We said goodbye to her on the floor of one of the rooms, with her lying on a blanket looking just as calm and collected as normal, except for her labored breathing. I lay on the cold tiles next to her, and Bryce and I petted her and told her stories about all the things we’d done together and about how much I loved her. We were both talking in whispers around the tears, and we used up so many tissues. Our parents were out in the hallway talking to the doctor. Eventually they came back in and we all were there for a while, petting her and talking, telling her that we loved her so much and we’d miss her. Then we had to leave and Dad drove me and Bryce home. We were all so broken up, but Dad told stories about his pets when he was a kid, and we could all forget what was going on, a little.

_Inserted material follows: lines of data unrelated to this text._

-- ==== Sys2Proof/Machine/MemEvents.lean ====
section
/-! DEFINITION. The events of a memory request: its lookups (R245), the fill of its line (R249), loads and stores at their landing
(R147, R265, R277, R283, R284, R287), scratchpad accesses at their banks (R251 to R254, R273), atomics at their home (R155, R386),
update-only writes (R159), replies. Events that name lanes take them as a set of bits. -/
namespace Sys2Proof.Machine
open Sys2Proof

/-! ## Lookups -/

/-- Is a C-die in the part of a commanded reset during which requests to it wait at their egress (R374)? -/
def State.dieHeld (s : State) (d : Nat) : Bool :=
  match s.dieReset with
  | some x => x.die == d && x.evacuated
  | none => false

/-- The die whose units answer at a tier instance. -/
def tierDie (t : Tier) (inst : Nat) : Option Nat :=
  match t with
  | .die => some inst
  | .port => some (inst / 3)
  | _ => none

/-- Is a landing one that an L1 never holds: URM or ROS on another die, a die window, another module, a device (R246)? -/
def neverInL1 (l : Landing) (die : Nat) : Bool :=
  decide (2 ^ 48 ≤ l.addr) || l.device || (l.mode != .coh && homeOf (lineOf l.addr) != some die)

/-- The die whose slice the request goes to at its landing: the home for what is performed there, the die that serves it for the
rest (R155, R249, R292). -/
def Req.sliceDie (r : Req) : Nat :=
  match r.kind with
  | .load _ _ => r.servedOn
  | .store _ => r.servedOn
  | .prf => r.servedOn
  | _ => (homeOf r.line).getD (coreDie r.core)

/-- Does a slice of a die hold these sectors of a line (R249)? -/
def State.sliceHolds (s : State) (die line : Nat) (m : BitVec 4) : Bool :=
  s.l2.any (fun x => x.die == die && x.line == line && sectorsIn m x.sectors)

/-- The lines whose miss is in flight at the slice of a line on a die, each once: one miss-status register each (R249). -/
def State.missing (s : State) (die line : Nat) : List Nat :=
  ((s.reqs.filter (fun x => x.phase == .missing && x.sliceDie == die && sliceOf x.line % 32 == sliceOf line % 32)).map (·.line)).eraseDups

/-- A request at the slice of its line (R249): the slice holds its sectors; or it joins the list of a miss in flight, or takes one of 256
miss-status registers; or it waits in the ingress queue. `order` is its place there. -/
def State.atSlice (s : State) (r : Req) (order : Nat) : State :=
  let die := r.sliceDie
  let lines := s.missing die r.line
  s.setReq { r with
    list := if s.sliceHolds die r.line (laneSectors r.lanes) then 0 else order
    phase := if s.sliceHolds die r.line (laneSectors r.lanes) then .ready
      else if lines.contains r.line || decide (lines.length < 256) then .missing
      else .ingress order }

/-- A request has landed: a device, another module or a window answers it, a line of the module its slice (R249). -/
def State.landReq (s : State) (r : Req) (l : Landing) : State :=
  let r := { r with line := lineOf l.addr, mode := l.mode, rights := l.rights, noL1 := r.noL1 || neverInL1 l (coreDie r.core) }
  match homeOf r.line with
  | some d =>
    if s.dieHeld d then s.setReq { r with phase := .egress s.fc }
    else
      let s := s.countToDie r.core d
      (if l.device then s.setReq { r with phase := .ready } else s.atSlice r s.turn).settleLogs r
  | none => (s.setReq { r with phase := .ready }).settleLogs r

/-- The lanes of a request left at each address, in the order of their first lanes. -/
def Req.byAddress (r : Req) : List Mask :=
  let os := r.lanes.filter (fun o => laneIn r.left o.lane)
  ((os.map (·.addr)).eraseDups).map (fun a => lanesMask (os.filter (fun o => o.addr == a)))

/-- An integer addition leaves its core as one request for each address that its lanes name (R23, R156); the parts keep the tag of the one
request that the core made (R365). -/
def State.splitParts (s : State) (id : Nat) : State :=
  match s.req? id with
  | none => s
  | some r =>
    match r.kind, r.byAddress with
    | .atom .add _, m :: rest =>
      rest.foldl (fun s p => let (id, s) := s.fresh; { s with reqs := s.reqs ++ [{ r with id := id, left := p }] }) (s.setReq { r with left := m })
    | .red .add _, m :: rest =>
      rest.foldl (fun s p => let (id, s) := s.fresh; { s with reqs := s.reqs ++ [{ r with id := id, left := p }] }) (s.setReq { r with left := m })
    | _, _ => s

/-- What a tier's answer does to a request (R245); `order` is its place among those that wait at the instance. -/
def State.afterLookup (s : State) (r : Req) (t : Tier) (inst order : Nat) (w : Looked) : State :=
  match w with
  | .failed f => s.suspend r f
  | .waits => s.setReq { r with phase := .held t inst order }
  | .onward k off rights t' inst' =>
    let r := { r with k := k, off := off, rights := rights, passed := r.passed ++ [(t.num, inst, kLabel r.k)] }
    (match tierDie t' inst' with
      | some d => if s.dieHeld d then s.setReq { r with phase := .egress s.fc }
          else ((s.countToDie r.core d).setReq { r with phase := .at t' inst' }).splitParts r.id
      | none => (s.setReq { r with phase := .at t' inst' }).splitParts r.id)
  | .lands l => s.landReq { r with passed := r.passed ++ [(t.num, inst, kLabel r.k)] } l

/-- Does a poisoned line fail a request at its lookup (R257)? A multicast line's failed reading is found by its fill (R202). -/
def Req.lookPoison (r : Req) (s : State) : List Nat :=
  match r.kind with
  | .mcast _ _ => []
  | _ => s.poison

/-- A request's lookup at a tier instance: at the CORE tier a name of a die window lands there (R230). -/
def State.lookupReq (s : State) (r : Req) (t : Tier) (inst order : Nat) : State :=
  let die := coreDie r.core
  let seen : State := { s with poison := r.lookPoison s }
  match (if t == .core then s.window? r.cid r.k else none) with
  | some w => s.afterLookup r .die w.die order (seen.lookWindow w r.off r.need)
  | none =>
    let (s1, w) := seen.lookAt t inst r.core r.k r.off r.need r.rights die
    let s1 : State := { s1 with poison := s.poison }
    s1.afterLookup r t inst order w

/-- A request from its first lookup on, as it was issued (R364, R367). -/
def Req.restart (r : Req) : Req :=
  { r with k := r.k0, off := r.off0, rights := 31, passed := [], list := 0, phase := .at .core r.cid }

/-- Was the request served by an L1 whose line has left since: it makes its lookups then (R246)? -/
def State.hitGone (s : State) (r : Req) : Bool := r.phase == .ready && r.passed.isEmpty && (s.l1Of r).isNone

/-- TIER_LOOKUP (R245): one tier. A request that waited at a held entry looks it up again once it is released, in order of arrival
(R348); one that waited for a die's reset starts anew (R374). -/
def execTierLookup (s : State) : Host.Outcome State Fault Refusal := whenDue (do
  let r ← s.req? (s.arg 0)
  match r.phase with
  | .at t inst => some (s.lookupReq r t inst s.turn)
  | .held t inst order =>
    let ahead := s.reqs.any (fun x => match x.phase with
      | .held t' i' o => t' == t && i' == inst && kLabel x.k == kLabel r.k && decide (o < order)
      | _ => false)
    if ahead || (s.entryInMem t inst (kLabel r.k)).hold then none
    else some ((s.setReq { r with phase := .at t inst }).lookupReq { r with phase := .at t inst } t inst order)
  | .egress _ => if (List.range 4).any s.dieHeld then none else some (s.setReq r.restart)
  | .ready => if s.hitGone r then some (s.setReq r.restart) else none
  | _ => none)

/-- Sectors of a line read from DRAM at its home, for a context (R250, R396). -/
def State.readDram (s : State) (cid : Nat) (m : BitVec 4) : State := s.charge cid 7 (32 * sectorCount m)

/-- The sectors of a request's line put into the slice of a die, under one name of the die (R249, R351). A die keeps a COH line of another
home only as a recorded holder (R282). -/
def State.fillSlice (s : State) (r : Req) (die : Nat) (m : BitVec 4) : State :=
  if !s.mayCache r.mode die r.line then s
  else
    let had := match s.l2.find? (fun x => x.die == die && x.line == r.line) with
      | some x => x.sectors
      | none => 0
    let s := if had = 0 then s.replaceL2 die r.line else s
    { s with l2 := { die := die, line := r.line, cid := r.cid, k := r.k0, off := r.off0, ch := r.ch, sectors := had ||| m } ::
        s.l2.filter (fun x => !(x.die == die && x.line == r.line)) }

/-- The sectors asked for on the list of a miss (R249). -/
def State.wanted (s : State) (die line : Nat) : BitVec 4 :=
  (s.reqs.filter (fun x => x.phase == .missing && x.line == line && x.sliceDie == die)).foldl (fun m x => m ||| laneSectors x.lanes) 0

/-- What waits in the ingress queue of a slice goes on as far as it may, in arrival order (R249). -/
def State.drainIngress (s : State) (die line : Nat) : State :=
  let order := fun (r : Req) => match r.phase with
    | .ingress n => n
    | _ => 0
  let queue := s.reqs.filter (fun x => x.phase == .ingress (order x) && x.sliceDie == die && sliceOf x.line % 32 == sliceOf line % 32)
  (queue.mergeSort (fun a b => order a ≤ order b)).foldl (fun s r => s.atSlice r (order r)) s

/-- L2_MISS_FILL (R249, R250, R351, R396): the sectors asked for are in the slice, and every request on its list goes on. A slice of another
die asks the home slice, and DRAM is read only where that does not hold them. -/
def execL2MissFill (s : State) : Host.Outcome State Fault Refusal := whenDue (do
  let r ← s.req? (s.arg 0)
  if r.phase != .missing then none
  else
    let die := r.sliceDie
    let home := (homeOf r.line).getD die
    let m := s.wanted die r.line
    let s := if r.noL1 then s else s.dropSynonyms die r.line r.cid r.k0 r.off0
    let s := if s.sliceHolds home r.line m then s else
      let s := s.readDram r.cid m
      if home = die then s else s.fillSlice r home m
    let s := s.fillSlice r die m
    let s : State := { s with reqs := s.reqs.map (fun (x : Req) =>
      if x.phase = .missing ∧ x.line = r.line ∧ x.sliceDie = die then { x with phase := .ready } else x) }
    some (s.drainIngress die r.line))

/-! ## Loads -/

/-- May a landed request be performed: served (R384), after its group's older accesses that go first (R263), and an L1 that was to serve it
holds its line yet? -/
def State.mayPerform (s : State) (r : Req) : Bool := s.inOrder r && s.servable r && !s.hitGone r

/-- Does an earlier request of the miss list that the request came by, which may be performed, still wait for its answer (R249)? -/
def State.listedFirst (s : State) (r : Req) : Bool :=
  r.list != 0 && s.reqs.any (fun x => x.phase == .ready && x.list != 0 && decide (x.list < r.list) && x.line == r.line &&
    x.sliceDie == r.sliceDie && x.left != 0 && s.mayPerform x)

/-- Is a landed request one that may be performed now? -/
def State.atLanding (s : State) (r : Req) : Bool := r.phase == .ready && s.mayPerform r && !s.listedFirst r

/-- Does the caches' state hold a load back: a strong one of an L1 line, or of dirty sectors of one under CH 3, while an invalidation is on
its way or pending, or without a token of a COH or URM line (R274, R277); a weak one once an invalidation has been pending for 65,536 fc
(R280); an sc one at mod or pod scope while its die has a copy that does not show a store (R268)? The load closes an OPEN line first, whose
U copies then leave (R160). -/
def State.heldBack (s : State) (r : Req) : Bool :=
  (r.ord == 5 && decide (5 ≤ r.scp) && s.staleCopies.any (fun c => c.die == r.servedOn && c.line == r.line)) ||
    (match (s.closeLine r.line).l1Of r with
      | none => false
      | some l =>
        if r.noL1 then strong r.ord && !l.dirty.isEmpty && (l.old.isSome || (l.mode != .ros && l.tokens == 0))
        else if strong r.ord then l.old.isSome || (l.mode != .ros && l.tokens == 0)
        else l.pending && decide (l.fc + 65536 < s.fc))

It still doesn’t feel real. I can’t quite wrap my head around the fact that she’s gone. This is the first time I’ve ever lost somebody I care about, and I don’t know what to do. So far I’ve avoided thinking about it because when I do I start crying. If I don’t think about it too hard it seems like she’s just away at somebody else’s house, like she sometimes is when we’ve just come back from a vacation and haven’t picked her up yet. I can’t just forget, though, and even wanting to makes me feel guilty. I don’t want to cry but I feel bad that I’m not crying, like I’m betraying her. Because she’s gone, and I’m never going to hear her tags jingling when I come in the door again, and I’m never going to see her ears blow back as she stands on top of a mountain, and I’m never going to laugh when she does something silly because she’s not here to make me laugh. I don’t know what to do with that. I just don’t know and I’m crying as I write this because she’s gone. She’s gone and she’s not coming back.

Scar Stories

I have a bunch of scars, because I’ve always been a bit of a crazy outdoors person. I’m not as bad as my dad or brother – I don’t climb trees and swing between branches on ropes (most of the time), but by most people’s standards I’m pretty outdoorsy. I’ve been hiking, camping, skiing, swimming, climbing, and canoeing since before I can remember. Both of my parents are really into nature, and they raised me to love and respect the world around me. It’s part of why I’m often more comfortable in outdoor settings – I feel more alive when I’m breathing fresh air and moving. It clears out the fog and lets my brain focus. Anyway, all that time outside has been accompanied by a lot of falls, as my coordination is not always the best. Those have, over time, led to many small and unidentifiable scars all over me. There are some scars, however, that have stories, and as I love to tell stories that’s what I’m going to do here.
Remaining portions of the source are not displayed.